-- Opening Marker --

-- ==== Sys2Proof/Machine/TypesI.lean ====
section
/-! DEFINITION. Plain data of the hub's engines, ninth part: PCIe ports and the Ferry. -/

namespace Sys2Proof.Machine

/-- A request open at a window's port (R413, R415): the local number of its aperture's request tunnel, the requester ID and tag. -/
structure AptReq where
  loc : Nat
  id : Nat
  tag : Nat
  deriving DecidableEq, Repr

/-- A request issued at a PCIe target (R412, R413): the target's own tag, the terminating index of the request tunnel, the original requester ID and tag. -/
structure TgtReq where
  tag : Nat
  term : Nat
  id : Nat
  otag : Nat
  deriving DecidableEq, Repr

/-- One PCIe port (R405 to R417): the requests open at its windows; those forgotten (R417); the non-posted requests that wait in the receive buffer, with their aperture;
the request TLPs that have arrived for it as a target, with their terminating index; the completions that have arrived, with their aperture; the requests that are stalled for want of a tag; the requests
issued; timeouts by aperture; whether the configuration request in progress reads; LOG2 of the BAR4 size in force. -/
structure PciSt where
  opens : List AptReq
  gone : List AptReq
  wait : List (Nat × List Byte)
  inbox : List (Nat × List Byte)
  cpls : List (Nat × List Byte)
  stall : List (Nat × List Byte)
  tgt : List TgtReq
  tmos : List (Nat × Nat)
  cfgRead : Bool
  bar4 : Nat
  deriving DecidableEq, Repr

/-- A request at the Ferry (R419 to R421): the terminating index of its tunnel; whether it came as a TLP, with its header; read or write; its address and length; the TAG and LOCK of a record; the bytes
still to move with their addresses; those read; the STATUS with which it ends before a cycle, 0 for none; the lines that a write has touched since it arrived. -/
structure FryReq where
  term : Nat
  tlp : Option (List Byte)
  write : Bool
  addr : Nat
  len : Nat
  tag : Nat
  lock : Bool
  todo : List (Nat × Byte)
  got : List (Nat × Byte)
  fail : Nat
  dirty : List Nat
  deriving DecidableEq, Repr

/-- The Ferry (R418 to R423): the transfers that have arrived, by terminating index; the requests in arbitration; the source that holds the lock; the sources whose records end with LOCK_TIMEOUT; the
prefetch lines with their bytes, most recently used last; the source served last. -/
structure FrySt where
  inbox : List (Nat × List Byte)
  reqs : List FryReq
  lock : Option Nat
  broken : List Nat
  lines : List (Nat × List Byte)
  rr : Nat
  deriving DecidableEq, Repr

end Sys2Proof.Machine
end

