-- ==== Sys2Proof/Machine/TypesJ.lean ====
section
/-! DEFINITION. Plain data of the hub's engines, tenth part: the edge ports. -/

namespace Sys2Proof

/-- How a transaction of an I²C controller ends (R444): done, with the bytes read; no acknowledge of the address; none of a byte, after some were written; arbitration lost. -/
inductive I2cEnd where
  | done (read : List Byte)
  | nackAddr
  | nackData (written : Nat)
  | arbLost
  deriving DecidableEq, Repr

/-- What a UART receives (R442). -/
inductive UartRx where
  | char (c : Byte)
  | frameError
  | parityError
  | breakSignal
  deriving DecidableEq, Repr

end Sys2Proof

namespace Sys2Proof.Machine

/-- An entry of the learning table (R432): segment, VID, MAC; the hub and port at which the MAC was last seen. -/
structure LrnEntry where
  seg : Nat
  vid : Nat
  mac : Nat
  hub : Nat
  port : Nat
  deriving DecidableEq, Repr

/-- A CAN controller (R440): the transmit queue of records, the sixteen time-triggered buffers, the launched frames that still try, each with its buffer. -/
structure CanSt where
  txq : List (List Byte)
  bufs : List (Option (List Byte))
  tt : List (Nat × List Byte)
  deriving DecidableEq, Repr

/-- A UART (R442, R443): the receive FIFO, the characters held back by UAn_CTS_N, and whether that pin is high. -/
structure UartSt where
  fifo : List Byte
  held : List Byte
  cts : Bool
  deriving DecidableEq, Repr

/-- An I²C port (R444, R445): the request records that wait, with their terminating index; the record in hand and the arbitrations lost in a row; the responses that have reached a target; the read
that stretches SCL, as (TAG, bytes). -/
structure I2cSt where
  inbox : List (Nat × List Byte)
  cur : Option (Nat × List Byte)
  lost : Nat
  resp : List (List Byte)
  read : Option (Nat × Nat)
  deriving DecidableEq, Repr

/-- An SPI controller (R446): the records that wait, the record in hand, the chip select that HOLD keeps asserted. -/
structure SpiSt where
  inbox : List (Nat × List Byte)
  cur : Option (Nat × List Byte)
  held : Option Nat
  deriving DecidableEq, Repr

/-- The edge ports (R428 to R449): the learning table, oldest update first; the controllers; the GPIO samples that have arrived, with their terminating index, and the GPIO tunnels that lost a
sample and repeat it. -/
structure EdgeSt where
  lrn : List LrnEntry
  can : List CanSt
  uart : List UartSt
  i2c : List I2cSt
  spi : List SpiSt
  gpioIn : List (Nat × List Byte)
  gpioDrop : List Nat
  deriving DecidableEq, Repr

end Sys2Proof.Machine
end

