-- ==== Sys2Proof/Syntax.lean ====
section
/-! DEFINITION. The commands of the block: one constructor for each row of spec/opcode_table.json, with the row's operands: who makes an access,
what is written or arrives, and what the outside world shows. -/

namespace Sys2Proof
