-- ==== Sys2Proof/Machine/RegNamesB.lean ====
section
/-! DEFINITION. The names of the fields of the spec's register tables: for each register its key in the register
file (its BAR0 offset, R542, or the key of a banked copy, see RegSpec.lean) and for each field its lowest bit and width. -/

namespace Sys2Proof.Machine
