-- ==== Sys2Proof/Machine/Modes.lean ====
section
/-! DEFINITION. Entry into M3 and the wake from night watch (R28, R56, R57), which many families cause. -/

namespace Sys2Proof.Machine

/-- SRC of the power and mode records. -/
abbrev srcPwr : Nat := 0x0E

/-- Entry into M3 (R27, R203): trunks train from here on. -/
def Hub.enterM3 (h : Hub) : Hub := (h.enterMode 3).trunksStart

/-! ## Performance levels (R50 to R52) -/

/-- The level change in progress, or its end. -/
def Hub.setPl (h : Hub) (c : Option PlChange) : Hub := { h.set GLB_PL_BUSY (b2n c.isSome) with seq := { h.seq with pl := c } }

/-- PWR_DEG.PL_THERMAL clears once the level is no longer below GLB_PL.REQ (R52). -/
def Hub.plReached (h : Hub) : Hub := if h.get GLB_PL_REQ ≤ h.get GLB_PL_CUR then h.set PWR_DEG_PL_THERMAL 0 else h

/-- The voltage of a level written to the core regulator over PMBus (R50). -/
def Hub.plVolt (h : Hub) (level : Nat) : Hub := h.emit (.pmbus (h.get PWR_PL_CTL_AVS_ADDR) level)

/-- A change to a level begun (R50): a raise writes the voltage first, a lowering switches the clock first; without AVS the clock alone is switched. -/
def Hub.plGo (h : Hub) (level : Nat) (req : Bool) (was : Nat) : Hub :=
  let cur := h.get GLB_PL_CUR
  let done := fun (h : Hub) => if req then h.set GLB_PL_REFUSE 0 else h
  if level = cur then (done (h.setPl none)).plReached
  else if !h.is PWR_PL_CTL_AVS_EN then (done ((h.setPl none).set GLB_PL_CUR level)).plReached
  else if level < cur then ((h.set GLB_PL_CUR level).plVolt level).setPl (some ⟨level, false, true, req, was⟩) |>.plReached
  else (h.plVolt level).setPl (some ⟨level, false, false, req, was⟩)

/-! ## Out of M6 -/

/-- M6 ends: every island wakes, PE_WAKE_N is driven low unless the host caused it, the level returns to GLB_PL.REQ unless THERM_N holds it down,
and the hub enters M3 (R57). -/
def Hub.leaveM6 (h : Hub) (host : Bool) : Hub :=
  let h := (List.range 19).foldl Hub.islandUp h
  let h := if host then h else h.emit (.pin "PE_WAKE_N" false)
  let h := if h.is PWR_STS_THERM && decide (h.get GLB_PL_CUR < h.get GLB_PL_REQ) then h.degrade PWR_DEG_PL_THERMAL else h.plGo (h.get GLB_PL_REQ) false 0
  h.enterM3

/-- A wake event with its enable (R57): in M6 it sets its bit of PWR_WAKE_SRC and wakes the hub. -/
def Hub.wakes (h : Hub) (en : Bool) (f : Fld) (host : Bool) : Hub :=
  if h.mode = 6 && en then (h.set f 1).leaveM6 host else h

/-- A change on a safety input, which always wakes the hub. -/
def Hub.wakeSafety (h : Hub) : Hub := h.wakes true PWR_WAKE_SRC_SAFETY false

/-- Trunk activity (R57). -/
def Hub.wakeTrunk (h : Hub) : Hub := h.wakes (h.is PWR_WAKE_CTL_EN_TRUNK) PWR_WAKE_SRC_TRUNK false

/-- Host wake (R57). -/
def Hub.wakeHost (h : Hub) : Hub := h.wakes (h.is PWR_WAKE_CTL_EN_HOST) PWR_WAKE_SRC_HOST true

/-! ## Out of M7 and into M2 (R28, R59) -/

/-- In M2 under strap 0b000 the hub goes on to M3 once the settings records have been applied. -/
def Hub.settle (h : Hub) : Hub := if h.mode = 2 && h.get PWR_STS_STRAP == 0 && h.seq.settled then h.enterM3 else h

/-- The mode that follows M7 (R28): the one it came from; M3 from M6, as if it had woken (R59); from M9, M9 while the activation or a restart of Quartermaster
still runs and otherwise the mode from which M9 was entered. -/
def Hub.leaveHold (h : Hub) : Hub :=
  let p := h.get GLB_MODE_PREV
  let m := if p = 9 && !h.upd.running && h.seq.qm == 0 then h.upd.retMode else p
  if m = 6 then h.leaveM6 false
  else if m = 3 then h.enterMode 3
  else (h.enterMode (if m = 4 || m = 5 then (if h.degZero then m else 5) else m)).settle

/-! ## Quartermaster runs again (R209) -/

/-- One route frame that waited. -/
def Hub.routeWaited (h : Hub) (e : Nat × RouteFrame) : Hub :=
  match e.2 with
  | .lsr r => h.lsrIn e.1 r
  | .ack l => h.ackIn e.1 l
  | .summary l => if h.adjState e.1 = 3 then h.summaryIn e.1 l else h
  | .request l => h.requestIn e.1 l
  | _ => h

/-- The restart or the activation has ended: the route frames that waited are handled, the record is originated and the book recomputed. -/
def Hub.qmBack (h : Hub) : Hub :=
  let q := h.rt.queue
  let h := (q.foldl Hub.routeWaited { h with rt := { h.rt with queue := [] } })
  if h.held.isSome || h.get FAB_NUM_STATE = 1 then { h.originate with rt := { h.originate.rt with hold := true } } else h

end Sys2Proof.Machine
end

-- Closing Marker --

About this task>
Within the material above, transcribe exactly the lines that run from the line holding "let m := if" through the line holding "else (h.enterMode (if".

Response>
  let m := if p = 9 && !h.upd.running && h.seq.qm == 0 then h.upd.retMode else p
  if m = 6 then h.leaveM6 false
  else if m = 3 then h.enterMode 3
  else (h.enterMode (if m = 4 || m = 5 then (if h.degZero then m else 5) else m)).settle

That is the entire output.